Epiphyseal plate (growth plate): -Diaphysis: is the shaft of the long bone. -Epiphysis: proximal and distal ends of the long bone. -There is a radiolucent area between the diaphysis and the epiphysis, this area is filled with cartilage. The humerus for example during the embryonic development was hyaline cartilage. Then a process called ossification (Formation of bone) starts, how? - In the center of diaphysis (shaft) appears a center of Ossification: from this center cartilage is replaced by bone. - The formation of bone starts from the middle of shaft of the long bone upward (proximally) and downward (distally) Another center of ossification appears in the distal and proximal epiphysis (ends) and inside the epiphysis the bone is formed radially. - The area in the long bone that still has cartilage between the diaphysis and epiphysis is called epiphyseal plate, so as long as we have this plate we can grow in height but at certain point this plate is going to close and to be replaced completely by bone (epiphyseal line). - \

- It is very important for our bone to be originally cartilage because the cartilage can grow by interstitial growth and by appositional growth. Step by step, a replacement of the cartilage with the bone occurs and this is how we grow in height until late adolescence is reached and then the growth stops, the cartilage of growth plate will disappear and will be completely replaced by bone. Epiphyseal plate: a thin layer of hyaline cartilage between the epiphysis and the bone shaft (diaphysis). The new bone forms along the plate. Epiphyseal plates remain open until late adolescence. Also it is called growth plate. We can find it in a developing long bone. Note that articular cartilage has no perichondrium, it gets its nutrition mainly from synovial fluid (fluid inside the joint cavity)

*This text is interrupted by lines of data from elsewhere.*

/-- The largest operand, on ws. -/
theorem witness_IncAddsOne : (0xFFFF : Nat) < Width.short.modulus ∧
    EffectReady false ((with2 [0x12, 0xFF, 0xFF] []).stack (activeStack ⟨false, false, .short⟩)) [0x12]
      (valueBytes .short 0xFFFF) (valueBytes .short ((0xFFFF + 1) % Width.short.modulus)) := ⟨by decide, ready (by decide)⟩

/-- With keep, on a stack that the result fills to its 255th byte. -/
theorem witness_IncAddsOne_full : (0 : Nat) < Width.byte.modulus ∧
    EffectReady true ((withStacks (zeros 254) Stack.empty).stack (activeStack ⟨true, false, .byte⟩)) (List.replicate 253 0x00)
      (valueBytes .byte 0) (valueBytes .byte ((0 + 1) % Width.byte.modulus)) := ⟨by decide, ready (by decide +kernel)⟩

theorem witness_PopDiscardsTop : (0x34 : Nat) < Width.byte.modulus ∧
    EffectReady true ((with2 [] [0x12, 0x34]).stack (activeStack ⟨true, true, .byte⟩)) [0x12] (valueBytes .byte 0x34) [] :=
  ⟨by decide, ready (by decide)⟩

theorem witness_NipRemovesSecond : (0x12 : Nat) < Width.byte.modulus ∧ (0x34 : Nat) < Width.byte.modulus ∧
    EffectReady false ((with2 [0x12, 0x34] []).stack (activeStack ⟨false, false, .byte⟩)) []
      (valueBytes .byte 0x12 ++ valueBytes .byte 0x34) (valueBytes .byte 0x34) := ⟨by decide, by decide, ready (by decide)⟩

theorem witness_SwpExchangesTopTwo : (0x1234 : Nat) < Width.short.modulus ∧ (0x5678 : Nat) < Width.short.modulus ∧
    EffectReady true ((with2 [0x12, 0x34, 0x56, 0x78] []).stack (activeStack ⟨true, false, .short⟩)) []
      (valueBytes .short 0x1234 ++ valueBytes .short 0x5678) (valueBytes .short 0x5678 ++ valueBytes .short 0x1234) :=
  ⟨by decide, by decide, ready (by decide)⟩

theorem witness_RotBringsThirdToTop : (1 : Nat) < Width.byte.modulus ∧ (2 : Nat) < Width.byte.modulus ∧ (3 : Nat) < Width.byte.modulus ∧
    EffectReady false ((with2 [] [1, 2, 3]).stack (activeStack ⟨false, true, .byte⟩)) []
      (valueBytes .byte 1 ++ valueBytes .byte 2 ++ valueBytes .byte 3)
      (valueBytes .byte 2 ++ valueBytes .byte 3 ++ valueBytes .byte 1) := ⟨by decide, by decide, by decide, ready (by decide)⟩

theorem witness_DupCopiesTop : (0 : Nat) < Width.short.modulus ∧
    EffectReady false ((withStacks (zeros 253) Stack.empty).stack (activeStack ⟨false, false, .short⟩)) (List.replicate 251 0x00)
      (valueBytes .short 0) (valueBytes .short 0 ++ valueBytes .short 0) := ⟨by decide, ready (by decide +kernel)⟩

theorem witness_OvrCopiesSecond : (1 : Nat) < Width.byte.modulus ∧ (2 : Nat) < Width.byte.modulus ∧
    EffectReady false ((with2 [1, 2] []).stack (activeStack ⟨false, false, .byte⟩)) [] (valueBytes .byte 1 ++ valueBytes .byte 2)
      (valueBytes .byte 1 ++ valueBytes .byte 2 ++ valueBytes .byte 1) := ⟨by decide, by decide, ready (by decide)⟩

/-- Equal operands and different ones. -/
theorem witness_EquNeqPushEquality : (7 : Nat) < Width.byte.modulus ∧ (8 : Nat) < Width.byte.modulus ∧
    EffectReady false ((with2 [7, 7] []).stack (activeStack ⟨false, false, .byte⟩)) [] (valueBytes .byte 7 ++ valueBytes .byte 7)
      [if (7 : Nat) = 7 then 0x01 else 0x00] ∧
    EffectReady false ((with2 [7, 8] []).stack (activeStack ⟨false, false, .byte⟩)) [] (valueBytes .byte 7 ++ valueBytes .byte 8)
      [if (7 : Nat) ≠ 8 then 0x01 else 0x00] := ⟨by decide, by decide, ready (by decide), ready (by decide)⟩

theorem witness_GthLthPushUnsignedOrder : (0x80 : Nat) < Width.byte.modulus ∧ (0x7F : Nat) < Width.byte.modulus ∧
    EffectReady false ((with2 [0x80, 0x7F] []).stack (activeStack ⟨false, false, .byte⟩)) []
      (valueBytes .byte 0x80 ++ valueBytes .byte 0x7F) [if (0x80 : Nat) > 0x7F then 0x01 else 0x00] ∧
    EffectReady false ((with2 [0x80, 0x7F] []).stack (activeStack ⟨false, false, .byte⟩)) []
      (valueBytes .byte 0x80 ++ valueBytes .byte 0x7F) [if (0x80 : Nat) < 0x7F then 0x01 else 0x00] :=
  ⟨by decide, by decide, ready (by decide), ready (by decide)⟩

theorem witness_JmpGoesToTarget : (0x80 : Nat) < Width.byte.modulus ∧
    EffectReady false ((with2 [0x80] []).stack (activeStack ⟨false, false, .byte⟩)) [] (valueBytes .byte 0x80) [] ∧
    EffectReady true ((with2 [] [0xFF, 0xFF]).stack (activeStack ⟨true, true, .short⟩)) [] (valueBytes .short 0xFFFF) [] :=
  ⟨by decide, ready (by decide), ready (by decide)⟩

theorem witness_JcnGoesToTargetIfNonZero : (0x1234 : Nat) < Width.short.modulus ∧
    EffectReady false ((with2 [0xFF, 0x12, 0x34] []).stack (activeStack ⟨false, false, .short⟩)) []
      (0xFF :: valueBytes .short 0x1234) [] ∧
    EffectReady false ((with2 [0x00, 0x12, 0x34] []).stack (activeStack ⟨false, false, .short⟩)) []
      (0x00 :: valueBytes .short 0x1234) [] := ⟨by decide, ready (by decide), ready (by decide)⟩

theorem witness_JsrPushesReturnOnOtherStack : (0x10 : Nat) < Width.byte.modulus ∧
    EffectReady false ((withStacks (stackOf [0x10]) (zeros 253)).stack (activeStack ⟨false, false, .byte⟩)) []
      (valueBytes .byte 0x10) [] ∧
    ((withStacks (stackOf [0x10]) (zeros 253)).stack (otherStack ⟨false, false, .byte⟩)).sp.toNat ≤ 253 :=
  ⟨by decide, ready (by decide), by decide⟩

theorem witness_SthMovesTopToOtherStack : (0x12 : Nat) < Width.byte.modulus ∧
    EffectReady true ((withStacks (zeros 254) (stackOf [0x12])).stack (activeStack ⟨true, true, .byte⟩)) []
      (valueBytes .byte 0x12) [] ∧
    ((withStacks (zeros 254) (stackOf [0x12])).stack (otherStack ⟨true, true, .byte⟩)).sp.toNat + Width.byte.bytes ≤ 255 :=
  ⟨by decide, ready (by decide), by decide⟩

/-- Both clauses, each at the least full stack that overflows. -/
theorem witness_SecondCheckOfJsrAndSthOverflows :
    (Width.byte.bytes ≤ ((withStacks (zeros 1) (zeros 254)).stack (activeStack ⟨false, false, .byte⟩)).sp.toNat ∧
      ((withStacks (zeros 1) (zeros 254)).stack (otherStack ⟨false, false, .byte⟩)).sp.toNat > 253) ∧
    Width.short.bytes ≤ ((withStacks (zeros 254) (zeros 2)).stack (activeStack ⟨true, true, .short⟩)).sp.toNat ∧
    ((withStacks (zeros 254) (zeros 2)).stack (otherStack ⟨true, true, .short⟩)).sp.toNat + Width.short.bytes > 255 := by decide
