-- ==== Sys2Proof/Config.lean ====
section
/-! DEFINITION. What the spec leaves open: the byte of a read while BUSY (R59), which nothing here gives a value,
and the parameter of the host procedures (R9, R221). -/

namespace Sys2Proof.Config

/-- The byte the `n`-th read of an address other than STATUS made while BUSY is 1 returns: "an unspecified byte,
which a model takes as a free draw (any of the 256 values, independently per read)" (20_memory.md R59, log 3). It
has no body, so no proof can see a value of it. -/
opaque busyRead : Nat → Byte

/-- The open parameter of the host procedures (00_scope.md R9); the procedures take it as an argument (log 11). The
other open parameters, LAT_*, are times, and the model has no time (70_reset_and_hazards.md R295, log 10). -/
structure Params where
  /-- the longest message, in bytes, that the procedures accept (44_procedures.md R221) -/
  maxMsgBytes : Nat
deriving DecidableEq, Repr

/-- `MAX_MSG_BYTES < 2^61`, "so that `8L` fits the 64-bit length field exactly" (R221). -/
abbrev Params.wf (p : Params) : Prop := p.maxMsgBytes < 2 ^ 61

end Sys2Proof.Config
end

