-- ==== Sys2Proof/Machine/Sequencer.lean ====
section
/-! DEFINITION. The reference sequencer (40_control.md R108), one phase a tick, on the same State. The core's step is the
whole command (R102); the sequencer is how an implementation gets there, "observable only through `STATUS.BUSY`". -/

namespace Sys2Proof.Machine

/-- The outcome code of a pending byte (R102, R104). A failing check writes nothing, so CHECK and DONE see the same
operands and the code needs no register of its own (log 8). -/
def State.outcomeCode (s : State) (op : Byte) : Code :=
  match decodeByte op with
  | .error _ => codeIllegalCommand
  | .ok .ldhex => if s.hexDigest.isSome then codeOk else codeInvalidDigestFormat
  | .ok .pad => if s.padChecksPass then codeOk else codeInvalidBlockSize
  | .ok .final => if s.padChecksPass then codeOk else codeInvalidBlockSize
  | .ok .nop => codeOk
  | .ok .init => codeOk
  | .ok .compress => codeOk

/-- The same state in another phase. -/
def State.goto (s : State) (p : Phase) : State := { s with phase := p }

/-- DECODE: where each command goes first (R108). -/
def State.afterDecode (op : Byte) : Phase :=
  match decodeByte op with
  | .error _ => .done
  | .ok .nop => .done
  | .ok .init => .done
  | .ok .ldhex => .check
  | .ok .compress => .load
  | .ok .pad => .check
  | .ok .final => .check

/-- CHECK: "DONE on error, else the command's next phase" (R108). -/
def State.afterCheck (s : State) (op : Byte) : Phase :=
  if s.outcomeCode op ≠ codeOk then .done
  else if decodeByte op = .ok .pad ∨ decodeByte op = .ok .final then .padgen
  else .done

/-- The block LOAD reads: BLK for COMPRESS, `PADBUF[64j .. 64j+64)` for FINAL (R108). -/
def State.loadBlock (s : State) (op : Byte) : Nat → Byte :=
  if decodeByte op = .ok .final then s.padBlock s.work.j.toNat else s.blk

/-- LOAD: the working words, the message words and `i <- 0` (R108). -/
def State.tickLoad (s : State) (op : Byte) : State :=
  (s.withWork { s.work with v := s.h, w := blockWords (s.loadBlock op), i := 0 }).goto .round

/-- ROUND: step `i`, then `i <- i + 1`; after step 63 to FFWD. The counter has 6 bits, so it then reads 0 (log 7). -/
def State.tickRound (s : State) : State :=
  (s.withWork { s.work with v := roundStep s.work.i.toNat s.work.v s.work.w, i := s.work.i + 1 }).goto
    (if s.work.i.toNat = 63 then .ffwd else .round)

/-- FFWD: the feed-forward; FINAL with another block left takes it, else DONE (R108). -/
def State.tickFfwd (s : State) (op : Byte) : State :=
  if decodeByte op = .ok .final ∧ s.work.j.toNat + 1 < s.padBlks.toNat then
    ((s.withH (quadAdd s.h s.work.v)).withWork { s.work with j := s.work.j + 1 }).goto .load
  else (s.withH (quadAdd s.h s.work.v)).goto .done

/-- PADGEN: PADBUF, PADBLKS and `j <- 0`; FINAL goes on to LOAD when there is a block (R108). -/
def State.tickPadgen (s : State) (op : Byte) : State :=
  (s.padGen.withWork { s.work with j := 0 }).goto
    (if decodeByte op = .ok .final ∧ 0 < s.padGen.padBlks.toNat then .load else .done)

/-- DONE: R102's STATUS updates, and the write of `H` by INIT and LDHEX, which R108 gives no phase of its own (log 8). -/
def State.tickDone (s : State) (op : Byte) : State :=
  match decodeByte op with
  | .ok .init => (s.withH initialState).complete codeOk
  | .ok .ldhex => (s.withH (s.hexDigest.getD s.h)).complete (s.outcomeCode op)
  | .ok .nop => s.complete (s.outcomeCode op)
  | .ok .compress => s.complete (s.outcomeCode op)
  | .ok .pad => s.complete (s.outcomeCode op)
  | .ok .final => s.complete (s.outcomeCode op)
  | .error _ => s.complete (s.outcomeCode op)

/-- One tick of the sequencer running the byte `op` (R108). -/
def State.tickOf (s : State) (op : Byte) : State :=
  match s.phase with
  | .idle => s
  | .decode => s.goto (State.afterDecode op)
  | .check => s.goto (s.afterCheck op)
  | .load => s.tickLoad op
  | .round => s.tickRound
  | .ffwd => s.tickFfwd op
  | .padgen => s.tickPadgen op
  | .done => s.tickDone op

/-- One tick; with nothing pending the sequencer waits in IDLE (R108). -/
def State.seqTick (s : State) : State :=
  match s.pend with
  | none => s
  | some op => s.tickOf op

/-- `n` ticks. -/
def State.seqTicks (s : State) : Nat → State
  | 0 => s
  | n + 1 => (s.seqTicks n).seqTick

/-- How many ticks the sequencer takes from DECODE to the end of DONE for the pending byte `op`: the reference timing of
70_reset_and_hazards.md R296, "one phase ... per clock cycle". -/
def State.referenceTicks (s : State) (op : Byte) : Nat :=
  match decodeByte op with
  | .error _ => 2
  | .ok .nop => 2
  | .ok .init => 2
  | .ok .ldhex => 3
  | .ok .compress => 68
  | .ok .pad => if s.padChecksPass then 4 else 3
  | .ok .final => if s.padChecksPass then 4 + 66 * (s.paddedTail.length / 64) else 3

end Sys2Proof.Machine
end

Clinical application: Osteoarthritis (degeneration of the joint): The articulating surfaces of long bones are covered by a layer of articular cartilage (hyaline), this articular cartilage is smooth to allow smooth sliding movement, again with aging, degeneration happens inside this articular cartilage, it wears down over time. It is caused by mechanical stress applied to the joint. It is characterized by pain and stiffness of the joint. It is common in knee joint. The herniated disc: - the intervertebral discs (fibrocartilage) are composed of 2 parts inner and outer: 1. Inner part is called nucleus pulposus: it is a gelatinous material (soft material) inside the intervertebral disc. Mainly this soft material is composed of water and hyaluronic acid which attracts high amount of water. 2. Outer or surrounding layer is called annulus fibrosus : annulus means it is on the periphery (ring-shaped), and fibrosus means that it is mainly composed of fibrocartilage ( The strongest type of cartilage). - With aging, the fibrocartilage which surrounds the disc undergoes degenerative changes so this structure will be easily cracked, the nucleus pulposus which is the soft gelatinous material will extrude and compress the nearby nerves and this will result in pain. - This condition is called slipped disc or herniated disc or the ruptured disc: all these conditions describing the bulging-out of the gelatinous material of the intervertebral disc outward through a crack as a result of aging.